A visitor to the website can view images depicting to the high standards to which the foreign owners have reconstructed their properties, prices start at USD.150-250 per night for a house, this website was also mentioned with regard to the availability of houses to buy & rent in Galle Fort, in an article on the tourism potential of Sri Lanka which appeared on Nov, 27 th,2002 in the UK's Daily Mail news paper.


Meanwhile the overwhelming Muslim community within Galle Fort town is according to Sabri Khalid divided on the issue of foreign purchase of their houses, considering whether it will lead to the end of their community that included Muslim Schools.Sabri though is keen to keep selling houses,but not hi parents house,& confidently predicts if there is sufficient supply, there will be demand to see 50% of these historical Dutch colonial period houses fall to foreign buyers within 5 years & possibly 90% within 15 years.


This scenario will probably also see a local private school for the children of the foreign buyers, if in the future they choose to  reside there, rather than as at present spend a few weeks on vacation amidst safety & historical tranquility of Galle Fort town. In effect a new foreign colony, albeit armed with the power of rather than arms of old. If so will it prove to be the final chapter in the long history of Galle Fort?
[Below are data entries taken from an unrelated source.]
/-- Read those of a stage's rows again that it holds, from row `r` up; a row without elements was never loaded
(09 R199, R217). -/
def State.rereadRows (d : DieId) (l : Lease) (g : Stage) : List (List Nat) → Nat → State → State × Except Stop (List (List Nat))
  | [], _, s => (s, .ok [])
  | x :: xs, r, s =>
    let row := if x.isEmpty then .ok ([], s) else s.readRow d l g r
    match row with
    | .error e => (s, .error e)
    | .ok (y, t) =>
      let rest := State.rereadRows d l g xs (r + 1) t
      (rest.1, rest.2.map (fun ys => y :: ys))

/-- Read a stage's rows again. Of the two values that 09 R199 allows a word to hold, the one first read and the one that the refill
reads, it is always the refill's (DESIGN CHOICE, log 64). -/
def State.refillStage (s : State) (d : DieId) (l : Lease) (g : Option Stage) : State × Option Stage × Option Stop :=
  match g with
  | none => (s, none, none)
  | some g =>
    match State.rereadRows d l g g.data 0 s with
    | (t, .ok rows) => (t, some { g with data := rows }, none)
    | (t, .error e) => (t, some g, some e)

/-- Refill both stages when another lease has used the array since (09 R199). -/
def State.refill (s : State) (d : DieId) (l : Lease) : State × Lease × Option Stop :=
  if (s.dieAt d).firebox.stageOwner == some l.num then (s, l, none)
  else
    match s.refillStage d l l.stageA with
    | (t, _, some e) => (t, l, some e)
    | (t, a, none) =>
      match t.refillStage d l l.stageB with
      | (u, _, some e) => (u, l, some e)
      | (u, b, none) => (u, { l with stageA := a, stageB := b }, none)

/-- A stage load from row `pos`; rows below it that were not loaded stay empty (09 R217; 17 R395). -/
def runStageLoad (d : DieId) (s : State) (l : Lease) (c : MCmd) (ty : BitVec 5) (isA : Bool) : Ran :=
  let g := c.stage (if isA then l.stageA else l.stageB) ty isA l.pos
  let r := State.readRows d l (g.rows - g.data.length) g.data.length s g
  let m := if isA then { l with stageA := some r.2.1 } else { l with stageB := some r.2.1 }
  match r.2.2 with
  | none => ⟨r.1, m, none⟩
  | some e => (Ran.mk r.1 m none).stopped d r.1 e r.2.1.data.length

/-- Element `j` of row `i` of a stage; a row that the stage does not hold reads as zero (09 R217). -/
def Stage.at_ (g : Option Stage) (i j : Nat) : Nat :=
  match g with
  | some h => (h.data[i]?.getD [])[j]?.getD 0
  | none => 0

/-- B[k][n] of a Hob operand with base row `hb` (09 R208). -/
def State.hobElem (s : State) (d : DieId) (ty : BitVec 5) (hb k n : Nat) : Nat :=
  let w := WellFormed.width ty.toNat
  let step := stepElems ty
  (s.hobRead d ((hb + k / step) * 1024 + 2 * n) 2 >>> (k % step * w)) % 2 ^ w

/-- The least slice below `n` whose cell in Hob row `row` is uncorrectable. -/
def State.hobBadSlice (s : State) (d : DieId) (row n : Nat) : Option Nat :=
  (List.range n).find? (fun j => (s.dieAt d).firebox.hobBad.any (fun o => o / 1024 == row && o / 2 % 512 == j))

/-! ### MMA (05 R107; 09 R210) -/

/-- The exact product of two elements, with the flags of an invalid one. -/
def exactProduct (k : Fmt) (a b : Nat) : FVal × Nat :=
  let va := k.decode false a
  let vb := k.decode false b
  if va.isNan || vb.isNan then (.nan false, sigFlag va ||| sigFlag vb)
  else match exactMul va vb with
    | some p => (p, 0)
    | none => (.nan false, NV)

/-- rne32 of a sum of exact values (05 R107). -/
def sumF32 (a b : FVal) : FRes := if a.isNan || b.isNan then ⟨f32.nan, sigFlag a ||| sigFlag b⟩ else f32.sum 0 false a b

/-- The products from step `k` below `kend` added to an accumulator, one by one or in pairs. -/
def mmaSum (k : Fmt) (pairs : Bool) (a b : Nat → Nat) (kend : Nat) : Nat → Nat → FRes → FRes
  | 0, _, acc => acc
  | fuel + 1, i, acc =>
    if kend ≤ i then acc
    else
      let p := exactProduct k (a i) (b i)
      if pairs then
        let q := if i + 1 < kend then exactProduct k (a (i + 1)) (b (i + 1)) else (.fin false 0 0, 0)
        let t := sumF32 p.1 q.1
        let r := sumF32 (f32.decode false acc.bits) (f32.decode false t.bits)
        mmaSum k pairs a b kend fuel (i + 2) ⟨r.bits, acc.flags ||| p.2 ||| q.2 ||| t.flags ||| r.flags⟩
      else
        let r := sumF32 (f32.decode false acc.bits) p.1
        mmaSum k pairs a b kend fuel (i + 1) ⟨r.bits, acc.flags ||| p.2 ||| r.flags⟩

/-- Change the elements (m, n), m below `rows` and n below `cols`, of a tile; flags are collected. -/
def tileMap (tiles : List (Nat × BitVec 96)) (slot rows cols : Nat) (g : Nat → Nat → BitVec 96 → BitVec 96 × Nat) :
    List (Nat × BitVec 96) × Nat :=
  (List.range rows).foldl (fun r m => (List.range cols).foldl (fun q n =>
    let key := tileKey slot m n
    let x := g m n (tileGet tiles key)
    (tileSet q.1 key x.1, q.2 ||| x.2)) r) (tiles, 0)

/-- The first step of array rows, from step `pos`, whose Hob row is uncorrectable, with the failing cell's byte
offset (09 R200, R216). -/
def State.hobStop (s : State) (d : DieId) (ty : BitVec 5) (hb cols kmax : Nat) : Nat → Nat → Option (Nat × Nat)
  | 0, _ => none
  | fuel + 1, k =>
    if kmax ≤ k then none
    else match s.hobBadSlice d (hb + k / stepElems ty) cols with
      | some j => some (k, (hb + k / stepElems ty) * 1024 + 2 * j)
      | none => s.hobStop d ty hb cols kmax fuel (k + stepElems ty)

/-- Run MMA from K step `pos` (09 R210; 17 R397). -/
def runMma (d : DieId) (s : State) (l : Lease) (c : MCmd) (f : FX) : Ran :=
  let m := c.mtm.toNat
  let n := c.mtn.toNat
  let k := c.mtk.toNat
  if m == 0 || n == 0 || k == 0 then ⟨s, l, none⟩
  else
    let hob := f.mode == 1
    let hb := c.sc.toNat
    let stop := if hob then s.hobStop d f.ty hb n k (k + 1) l.pos else none
    let kend := match stop with
      | some q => q.1
      | none => k
    let b := fun i j => if hob then s.hobElem d f.ty hb i j else Stage.at_ l.stageB i j
    let r := tileMap l.tiles f.tile.toNat m n (fun i j old =>
      let x := mmaSum (fmtOf f.ty.toNat) (f.ty == 12 || f.ty == 13) (fun q => Stage.at_ l.stageA i q) (fun q => b q j) kend
        (kend + 1) l.pos ⟨old.toNat, 0⟩
      (BitVec.ofNat 96 x.bits, x.flags))
    ⟨s, { l with tiles := r.1, pflags := l.pflags ||| BitVec.ofNat 5 r.2 },
      stop.map (fun q => (0x08, BitVec.ofNat 64 q.2, q.1))⟩

/-! ### MMAB (05 R103 to R106; 09 R211) -/

/-- The channel residue of 24 products for a modulus (05 R103). -/
def residue (md : Int) (a b : Nat → Int) : Nat → Int → Int
  | 0, r => r
  | n + 1, r => residue md a b n ((r + (a (23 - n) % md) * (b (23 - n) % md)) % md)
Another development to be undertaken within the Fort is the reported conversion of the New Oriental Hotel into one of the most  luxurious hotels in Sri Lanka & the region. Whether in the future, tourists who stay there or visit, will appreciative of these winds of change within Galle Fort, that may result in a largely British community living in seclusion, in place of the present indigenous population, remains to be seen, Moreover, would tourists be allowed to view the admittedly fine restoration work on the houses purchased by foreigners, or will access be granted only to those who rent these properties, when available to let? These colonial- era houses irrespective of new foreign buyers, are part of Sri Lanka's history!